Dieser aber hatte Älvsborg mit seiner Mutter Lagertha verlassen, und ob er jemals zurückkommen würde, wussten nur die Götter. „Du ziehst es vor, auf den Björn zu warten, von dem du nicht einmal weißt, ob er zurückkehrt?“ Ein wenig enttäuscht, und auch erbost sah Gisli die Prinzessin an. Da sprach sie: „Gib mir ein wenig Zeit! Ich muss darüber nachdenken.“

„Gut denke darüber nach. Ich werde dir ein guter Mann sein“, versprach Gisli, und ging zurück in das Haus. Dort hatte Einar inzwischen erfahren, dass er für jedes Schiff achtundzwanzig Krieger zur Verfügung hatte. Dies war nicht die Anzahl, die für einen offenen Kampf reichen würde. Doch Einar würde sicher noch ein Ausweg einfallen!

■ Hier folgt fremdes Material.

theorem endRewriting_seq : ∃ ten, seqOf (endRewriting slot l s) slot = { seqOf s slot with ten := ten } := by
  rw [endRewriting_eq]
  induction l generalizing s with
  | nil => exact ⟨_, rfl⟩
  | cons tj l ih =>
    obtain ⟨_, hstep⟩ := endStep_seq (slot := slot) (tj := tj) (s := s)
    obtain ⟨ten, hrest⟩ := ih (s := endStep slot s tj)
    exact ⟨ten, by rw [List.foldl_cons, hrest, hstep]⟩

end endRewriting

/-! ## Fills cut to a length -/

/-- Of a sorted table, a filter drops the entry of a key exactly where it drops that entry. -/
theorem tlook_filter {α : Type} {lo : Nat} {t : Tbl α} (h : tsortedFrom lo t = true) (p : Nat × α → Bool) (k : Nat) :
    tlook (t.filter p) k = (tlook t k).filter fun v => p (k, v) := by
  induction t generalizing lo with
  | nil => rfl
  | cons e t ih =>
    obtain ⟨k', v⟩ := e
    simp only [tsortedFrom, Bool.and_eq_true] at h
    by_cases hk : k' = k
    · subst hk
      rw [List.filter_cons]
      split
      · next hp => simp [tlook, Option.filter, hp]
      · next hp => simp [tlook, Option.filter, hp, tlook_below (filter_sorted p h.2) (Nat.lt_succ_self k')]
    · rw [List.filter_cons]
      have hrest := ih h.2
      by_cases hlt : k < k'
      · have hnone : tlook (t.filter p) k = none := tlook_below (filter_sorted p h.2) (by omega)
        split <;> simp [tlook, hk, hlt, hnone]
      · split <;> simp [tlook, hk, hlt, hrest]

theorem tsortedFrom_map {α : Type} {lo : Nat} {t : Tbl α} (f : Nat × α → α) (h : tsortedFrom lo t = true) :
    tsortedFrom lo (t.map fun e => (e.1, f e)) = true := by
  induction t generalizing lo with
  | nil => rfl
  | cons e t ih =>
    simp only [tsortedFrom, Bool.and_eq_true, List.map_cons] at h ⊢
    exact ⟨h.1, ih h.2⟩

/-- The fills of a rollback that keeps `keep` tokens (R215). -/
def cutFill (keep : Nat) (t : Tbl Nat) : Tbl Nat := (t.map fun e => (e.1, min e.2 keep)).filter fun e => e.2 != 0

theorem tget_cutFill {t : Tbl Nat} (h : twf 0 t = true) (keep l : Nat) : tget 0 (cutFill keep t) l = min (tget 0 t l) keep := by
  simp only [twf, Bool.and_eq_true] at h
  have hmap : tlook (t.map fun e => (e.1, min e.2 keep)) l = (tlook t l).map (min · keep) := tlook_tmap t (fun _ v => min v keep) l
  unfold tget cutFill
  rw [tlook_filter (tsortedFrom_map _ h.1), hmap]
  cases tlook t l with
  | none => simp
  | some v =>
    by_cases hz : min v keep = 0 <;> simp [Option.filter, hz]

end Sys2Proof.Proofs

/-! PROOF. The arrival and admission of commits, rollbacks and shifts, and their checks (09 R204, R209, R210, R215, R217, Table 9.3). -/

namespace Sys2Proof.Proofs

open Sys2Proof.Machine Sys2Proof.Laws

/-! ## The message arrives -/

/-- The three commands by the operation they name. -/
theorem exec_commitControl {c : Instr} {op : Nat} {f : RxFrame} (h : (c, op) = (.commit f, 0) ∨ (c, op) = (.rollback f, 1) ∨ (c, op) = (.shift f, 2))
    (s : State) : exec c s = .next (if namesOp s f op then commitControl f s else s) := by
  simp only [Prod.mk.injEq] at h
  obtain ⟨rfl, rfl⟩ | ⟨rfl, rfl⟩ | ⟨rfl, rfl⟩ := h <;> rfl

theorem commitControl_taken {f : RxFrame} {a : Admitted} {s u : State} (h : takeControl f [0x23] s = (some a, u))
    (ht : cTenant a.payload = f.hdr.tenant.toNat) : commitControl f s = ctlArrive a.payload a.die (frameMsg f) u := by
  unfold commitControl
  simp only [h]
  rw [if_pos ht]

theorem commitControl_dropped {f : RxFrame} {s u : State} (h : takeControl f [0x23] s = (none, u)) : commitControl f s = u := by
  unfold commitControl
  rw [h]

/-- The operation of a message with body `b`, its sequence not yet looked up. -/
def arrivedOp (b : Bytes) (die : Nat) (m : EnMsg) : CtlOp :=
  { op := cOp b, slot := 0x40000, body := b, src := m.src, msgId := m.id, port := die, addr := m.addr, epoch := m.epoch }

section ctlArrive
variable {b : Bytes} {die : Nat} {m : EnMsg} {s : State}

theorem ctlArrive_malformed (h : ctlMalformed b = true) : ctlArrive b die m s = ctlAnswer (arrivedOp b die m) stMalformed false false false s :=
  if_pos h

variable (h : ctlMalformed b = false)
include h

theorem ctlArrive_revoked (hk : keySlotUp s (cTenant b) = false) :
    ctlArrive b die m s = ctlAnswer (arrivedOp b die m) stTenantRevoked false false false s :=
  (if_neg (by simp [h])).trans (if_pos (by simp [hk]))

/-- A message for a sequence whose primary this node is, or that has none, joins the sequence's order. -/
theorem ctlArrive_enqueued (hk : keySlotUp s (cTenant b) = true) {slot : Nat} {u v : State} (hl : lookSeq (cTenant b) (cTag b) s = (some slot, u))
    (he : epochCheck (cTenant b) (cTag b) (seqOf u slot).committed ((seqOf u slot).committed + 1) (dMaxTokens (seqOf u slot).desc)
      { entry := 0x7FFF, arg := 0, msg := m } u = (none, v))
    (hp : primaryAt v (cTenant b) (cTag b) (seqOf u slot).committed = none ∨
      primaryAt v (cTenant b) (cTag b) (seqOf u slot).committed = some (myNode v)) :
    ctlArrive b die m s = ctlEnqueue { arrivedOp b die m with slot := slot } v := by
  unfold ctlArrive
  simp only [h, hk, hl, he, Option.getD_some, Option.isSome_some, Bool.false_eq_true, Bool.not_true, if_false, if_true]
  obtain hp | hp := hp
  · simp only [hp, Option.isSome_none, Bool.false_and, Bool.false_eq_true, if_false]
    rfl
  · simp only [hp, bne_self_eq_false, Bool.and_false, Bool.false_eq_true, if_false]
    rfl

end ctlArrive

/-! ## The order at a sequence -/

/-- The operation listed, behind everything that has arrived. -/
def enqueued (o : CtlOp) (s : State) : State :=
  { s with work := { s.work with next := s.work.next + 1, ctlOps := tput s.work.ctlOps s.work.next o } }

theorem admitNext_blocked {slot : Nat} {w : State} (h : slotBlocked w slot = true ∨ appendsOn w slot = true) : admitNext slot w = w := by
  unfold admitNext
  generalize (w.work.ctlOps.filter fun e => e.2.slot == slot && !e.2.started).map (·.1) = l
  induction l with
  | nil => rfl
  | cons k l ih =>
    refine Eq.trans (congrArg (List.foldl _ · l) ?_) ih
    dsimp only
    split
    · exact if_pos (by obtain h | h := h <;> simp [h])
    · rfl

theorem ctlEnqueue_waits {o : CtlOp} {s : State} (h : slotBlocked (enqueued o s) o.slot = true ∨ appendsOn (enqueued o s) o.slot = true) :
    ctlEnqueue o s = enqueued o s := admitNext_blocked h

/-- The only operation that waits for a free sequence is admitted. -/
theorem ctlEnqueue_admitted {o : CtlOp} {s : State} (hb : slotBlocked (enqueued o s) o.slot = false) (ha : appendsOn (enqueued o s) o.slot = false)
    (hw : appendAhead (enqueued o s) o.slot s.work.next = false)
    (hone : ((enqueued o s).work.ctlOps.filter fun e => e.2.slot == o.slot && !e.2.started) = [(s.work.next, o)]) :
    ctlEnqueue o s = ctlAdmit s.work.next o (enqueued o s) := by
  have hlook : tlook (enqueued o s).work.ctlOps s.work.next = some o := tlook_tput _ _ _
  change admitNext o.slot (enqueued o s) = _
  unfold admitNext
  rw [hone]
  simp only [List.map_cons, List.map_nil, List.foldl_cons, List.foldl_nil, hlook, hb, ha, hw, Bool.or_self, Bool.false_eq_true, if_false]

/-! ## Admission -/

/-- The state without an operation that is refused. -/
def withoutOp (k : Nat) (s : State) : State := { s with work := { s.work with ctlOps := tdel s.work.ctlOps k } }

/-- An operation begun: listed as started, in flight at its sequence, and forwarded. -/
def startedOp (k slot : Nat) (s : State) (o : CtlOp) : State :=
  forwardCtl k (enterSeq slot { s with work := { s.work with ctlOps := tput s.work.ctlOps k { o with started := true } } })

/-- The answer to an operation that the checks refuse, or find done already. -/
def refusedOp (k : Nat) (o : CtlOp) (st : Nat) (rep : Bool) (s : State) : State :=
  ctlAnswer o st rep (st == stOk && actsAlone s o) false
    (if st = stStateConflict then refuseSeq o.slot (cTenant o.body) 0x23 (withoutOp k s) (some (o.src, o.msgId)) else withoutOp k s)

/-- A step that an operation takes at once where it needs no partner. -/
def unlessForwarded (k : Nat) (run : CtlOp → State → State) (s : State) : State :=
  match tlook s.work.ctlOps k with
  | some o => if o.fwd = .notNeeded then run o s else s
  | none => s

section unlessForwarded
variable {k : Nat} {run : CtlOp → State → State} {x : CtlOp} {s : State} (h : tlook s.work.ctlOps k = some x)
include h

theorem unlessForwarded_alone (hf : x.fwd = .notNeeded) : unlessForwarded k run s = run x s := by
  unfold unlessForwarded
  rw [h]
  exact if_pos hf

theorem unlessForwarded_forwarded (hf : x.fwd ≠ .notNeeded) : unlessForwarded k run s = s := by
  unfold unlessForwarded
  rw [h]
  exact if_neg hf

end unlessForwarded

section ctlAdmit
variable {k : Nat} {o : CtlOp} {s : State}

section commit
variable (hst : (seqOf s o.slot).st = .active) (hop : o.op = 0)
include hst hop

theorem ctlAdmit_commit_refused {st : Nat} {rep : Bool} (hc : commitCheck (seqOf s o.slot) o.body = some (st, rep)) :
    ctlAdmit k o s = refusedOp k o st rep s := by
  unfold ctlAdmit
  simp only [hop, hst, hc, beq_self_eq_true, Bool.true_or, Bool.not_true, Bool.false_eq_true, if_false]
  rfl

variable (hc : commitCheck (seqOf s o.slot) o.body = none)
include hc

/-- A commit of the first tokens of the tail takes its step at once where no partner is to answer. -/
theorem ctlAdmit_commit_prefix (hm : cMask o.body = 2 ^ cAccepted o.body - 1) :
    ctlAdmit k o s = unlessForwarded k (commitStep k) (startedOp k o.slot s o) := by
  unfold ctlAdmit
  split
  · simp only [hst, hc, beq_self_eq_true, Bool.true_or, Bool.not_true, Bool.false_eq_true, if_false]
    rw [if_pos hm]
    rfl
  · next h => exact absurd (hop.symm.trans h) (by decide)
  · next h _ => exact absurd hop h

theorem ctlAdmit_commit_compacts (hm : cMask o.body ≠ 2 ^ cAccepted o.body - 1) :
    let u := startedOp k o.slot s { o with compacting := true, before := s.nextReq }
    ctlAdmit k o s = setSeq o.slot { seqOf u o.slot with app := { (seqOf u o.slot).app with commitPending := true } } u := by
  unfold ctlAdmit
  simp only [hop, hst, hc, beq_self_eq_true, Bool.true_or, Bool.not_true, Bool.false_eq_true, if_false]
  exact if_neg hm

end commit

section rollback
variable (hst : (seqOf s o.slot).st = .active) (hop : o.op = 1)
include hst hop

theorem ctlAdmit_rollback_refused {st : Nat} {rep : Bool} (hc : rollbackCheck (seqOf s o.slot) o.body = some (st, rep)) :
    ctlAdmit k o s = refusedOp k o st rep s := by
  unfold ctlAdmit
  simp only [hop, hst, hc, beq_self_eq_true, Bool.true_or, Bool.not_true, Bool.false_eq_true, if_false]
  rfl

theorem ctlAdmit_rollback (hc : rollbackCheck (seqOf s o.slot) o.body = none) : ctlAdmit k o s =
    unlessForwarded k (fun x u => ctlAnswer x stOk false (ctlSingle x) false (ctlGone k x u))
      (rollbackStep o (startedOp k o.slot s { o with localDone := true })) := by
  unfold ctlAdmit
  split
  · next h => exact absurd (hop.symm.trans h) (by decide)
  · simp only [hst, hc, beq_self_eq_true, Bool.true_or, Bool.not_true, Bool.false_eq_true, if_false]
    rfl
  · next h => exact absurd hop h

end rollback

section shift
variable (hop : o.op = 2) (hu : underLoad s o.slot = false)
include hop hu

theorem ctlAdmit_shift_refused {st : Nat} {rep : Bool} (hc : shiftCheck (seqOf s o.slot) o.body = some (st, rep)) :
    ctlAdmit k o s = refusedOp k o st rep s := by
  unfold ctlAdmit
  simp only [hop, hu, hc, Bool.false_eq_true, if_false]
  rfl

theorem ctlAdmit_shift (hc : shiftCheck (seqOf s o.slot) o.body = none) : ctlAdmit k o s = shiftAccept k o s := by
  unfold ctlAdmit
  simp only [hop, hu, hc, Bool.false_eq_true, if_false]

end shift

end ctlAdmit

section shiftAccept
variable {k : Nat} {o : CtlOp} {s u : State}

/-- Without frames for all its pages a shift ends ST_RETRY with nothing changed (R217). -/
theorem shiftAccept_noFrame (h : unstripeAll o.slot (shiftPages (seqOf s o.slot) o.body) s = (.noFrame, u) ∨
      (unstripeAll o.slot (shiftPages (seqOf s o.slot) o.body) s = (.done, u) ∧
        reserveShift o.slot (shiftPages (seqOf s o.slot) o.body) [] u = none)) :
    shiftAccept k o s = ctlAnswer o stRetry false false false (frameExhausted (dirRegion o.slot) (withoutOp k s)) := by
  unfold shiftAccept
  obtain h | ⟨h, hr⟩ := h
  · simp only [h]
    rfl
  · simp only [h, hr]
    rfl

theorem shiftAccept_lost {a : Nat} (h : unstripeAll o.slot (shiftPages (seqOf s o.slot) o.body) s = (.bad a, u)) :
    shiftAccept k o s = lineLost a (ctlAnswer o stInternal false false false (withoutOp k u)) := by
  unfold shiftAccept
  simp only [h]
  rfl

/-- A shift accepted: its sequence SHIFTING, its tensors REWRITING, and every page of it begun. -/
theorem shiftAccept_begins {res : List (Nat × Nat × Nat)} {w : State}
    (h : unstripeAll o.slot (shiftPages (seqOf s o.slot) o.body) s = (.done, w))
    (hr : reserveShift o.slot (shiftPages (seqOf s o.slot) o.body) [] w = some (res, u)) : ∃ p, let v := enterSeq o.slot u
    let y : CtlOp := { o with started := true, left := (shiftPages (seqOf s o.slot) o.body).length, reserved := res }
    let z := beginRewriting o.slot (keyTens (seqOf s o.slot)) (setSeq o.slot { seqOf v o.slot with st := .shifting } v)
    shiftAccept k o s = startShift y p (takeFree (forwardCtl k { z with work := { z.work with ctlOps := tput z.work.ctlOps k y } })).2 := by
  unfold shiftAccept
  simp only [h, hr]
  exact ⟨_, rfl⟩

end shiftAccept

/-! ## The checks -/

section commitCheck
variable {q : Seq} {b : Bytes}

theorem commitCheck_malformed (h : popcount (cMask b) ≠ cAccepted b) : commitCheck q b = some (stMalformed, false) := if_pos h

variable (h : popcount (cMask b) = cAccepted b)
include h

theorem commitCheck_repeat (ha : cAccepted b ≠ 0) (hc : q.committed = cBaseC b + cAccepted b) (ht : q.tail = 0) :
    commitCheck q b = some (stOk, true) := (if_neg (fun hn => hn h)).trans (if_pos ⟨ha, hc, ht⟩)

theorem commitCheck_conflict (hc : q.committed ≠ cBaseC b) (ht : q.tail ≠ 0) : commitCheck q b = some (stStateConflict, false) :=
  (if_neg (fun hn => hn h)).trans ((if_neg (fun hn => ht hn.2.2)).trans ((if_neg (fun hn => ht hn.2.2)).trans (if_pos hc)))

Am Morgen hatten sich alle Krieger aus Einars Gefolge auf dem Platz vor der Jarlshalle gesammelt. Bis auf jene, die bereits am Hafen mit dem Überarbeiten der Schiffe beschäftigt waren. Einar stand mit Olaf und Raban, der Sigve und ihrem Gemahl Borka, sowie Gisli beisammen.

„Ich kann gute Krieger immer gebrauchen“, sagte Einar und sah den Sohn des Borka fragend an. „Wie ist es, willst du uns begleiten?“ Doch Gisli lehnte dankend ab und ging.

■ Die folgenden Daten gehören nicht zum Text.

/-- 10_state.md R27: the flag is set by a successful SEED only and cleared by RELEASE and reset only. -/
def Obligations.OnlySeedSetsAndReleaseClearsFlag : Prop :=
  ∀ s t : State, step s = .next t →
    (s.seeded = false → t.seeded = true → ∃ cw rest slen seed,
      s.inputs = .command cw :: rest ∧ decode cw = .ok (.seed slen seed) ∧ 64 ≤ slen) ∧
    (s.seeded = true → t.seeded = false →
      (∃ cw rest, s.inputs = .command cw :: rest ∧ decode cw = .ok .release) ∨
      (∃ rest, s.inputs = .reset :: rest) ∨ (∃ cw j rest, s.inputs = .commandCutByReset cw j :: rest))

/-- 10_state.md R31: no outcome depends on the ghosts; a step commutes with forgetting them. -/
def Obligations.GhostsDecideNothing : Prop :=
  ∀ s : State, eraseGhostOutcome (step s.eraseGhost) = eraseGhostOutcome (step s)

/-- The invariant `State.Inv` (10_state.md R22, R27, R31, R34) at reset. -/
def Obligations.InvariantHoldsAtReset : Prop := State.reset.Inv Config.block

/-- Every step keeps the invariant, from every state that has it, whatever is offered. -/
def Obligations.StepKeepsInvariant : Prop :=
  ∀ s t : State, s.Inv Config.block → step s = .next t → t.Inv Config.block

/-- 70_reset_and_hazards.md R180: under the invariant every step completes: no fault, no refusal. -/
def Obligations.StepCompletesUnderInvariant : Prop :=
  ∀ s : State, s.Inv Config.block → ∃ t, step s = .next t

/-- 10_state.md R33, 93_implementation_defined.md U9: from reset, whatever the host offers and whenever reset strikes, no
run of any length ever stops; so no word that holds no value is ever read. -/
def Obligations.RunsFromResetNeverStop : Prop :=
  ∀ (offered : List Input) (k : Nat), ∃ t,
    Sys2Proof.core.run k (State.reset.setInputs offered) = .next t ∧ t.Inv Config.block

/-- 10_state.md R22: while seeded, the lanes are `N` words that are not all zero. -/
def Obligations.SeededLanesAreNotAllZero : Prop :=
  ∀ s : State, s.Inv Config.block → s.seeded = true →
    ∃ v : LaneVec Config.block, s.lanes = .held (List.ofFn v) ∧ ¬ AllZero v

/-- 10_state.md R35: while seeded, the cursor holds exactly the last `cur_cnt` outputs of the most recent round. -/
def Obligations.CursorIsSuffixOfLastRound : Prop :=
  ∀ s : State, s.Inv Config.block → s.seeded = true →
    ∃ v : LaneVec Config.block, s.lanes = .held (List.ofFn v) ∧ s.cur.length < Config.block.N ∧
      s.cur = (List.ofFn (combine Config.block v)).drop (Config.block.N - s.cur.length)

/-! The destination (20_memory.md R40, R41). -/

/-- 20_memory.md R40, log entry 5 (the model's choice: attaching is an input event): attaching a destination changes
nothing of the block, and a FILL into it delivers the next stream words; no index then reads what an earlier FILL wrote
elsewhere, only the words delivered and the words the host attached. -/
def Obligations.AttachedDestinationIsUnrelated : Prop :=
  (∀ (s : State) (ws : List (Nat × Word)) (rest : List Input), s.inputs = .attach ws :: rest →
    step s = .next { s with inputs := rest, dst := Memory.ofContents ws }) ∧
  (∀ (s : State) (seed : Word) (r p len : Nat) (ws : List (Nat × Word)) (rest : List Input),
    Tracks Config.block s seed r p → s.inputs = .attach ws :: rest →
      ∃ t u, step s = .next t ∧ exec (.fill len) t = .next u ∧
        ∀ k, u.dst.read k =
          if k < len then some (stream Config.block (expand Config.block seed) (p + k))
          else (Memory.ofContents ws).read k)

/-- 20_memory.md R41: the block never reads the destination. A step with other words in it does the same in every other
respect. -/
def Obligations.DestinationIsNeverRead : Prop :=
  ∀ (s t : State) (m : Memory), step s = .next t → ∃ m', step (s.setDst m) = .next (t.setDst m')
end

Zwar sah Borka seinem Sohn ein wenig beschämt hinterher, aber er schwieg, denn es war die Entscheidung des Gisli und nicht die seine. Außerdem wusste er von Gislis Seekrankheit, die nicht einmal die Sigve zu heilen vermochte.

Diesmal wollte Einar auch die Schildmaiden, die Kriegerinnen, zu denen auch Ilva gehörte, mit an Bord nehmen. Da trat Eira, gemeinsam mit Ilva, vor den Jarl. Und zu der jungen Eira sprach er: „Für dich wird es besser sein, du bleibst hier. Du bist uns allen sehr ans Herz gewachsen, Eira. Doch die Gefahr ist groß, dass ich dich gegen meine Leute eintauschen müsste, denn dies wäre sicher das, was Borkell verlangen würde, wüsste er von deiner Anwesenheit auf meinem Schiff.“ Enttäuscht sah die einstige Prinzessin von Lade den Jarl an. Doch sie musste sich eingestehen, der Jarl hatte recht. „Gut“, antwortete sie nickend. „Ich denke, das Schicksal, welches die Nornen14 für mich webten, nimmt seinen Lauf. Ich werde also die Gemahlin des Gisli!“ Da sah Einar die junge Frau erstaunt an. Und diese nickte.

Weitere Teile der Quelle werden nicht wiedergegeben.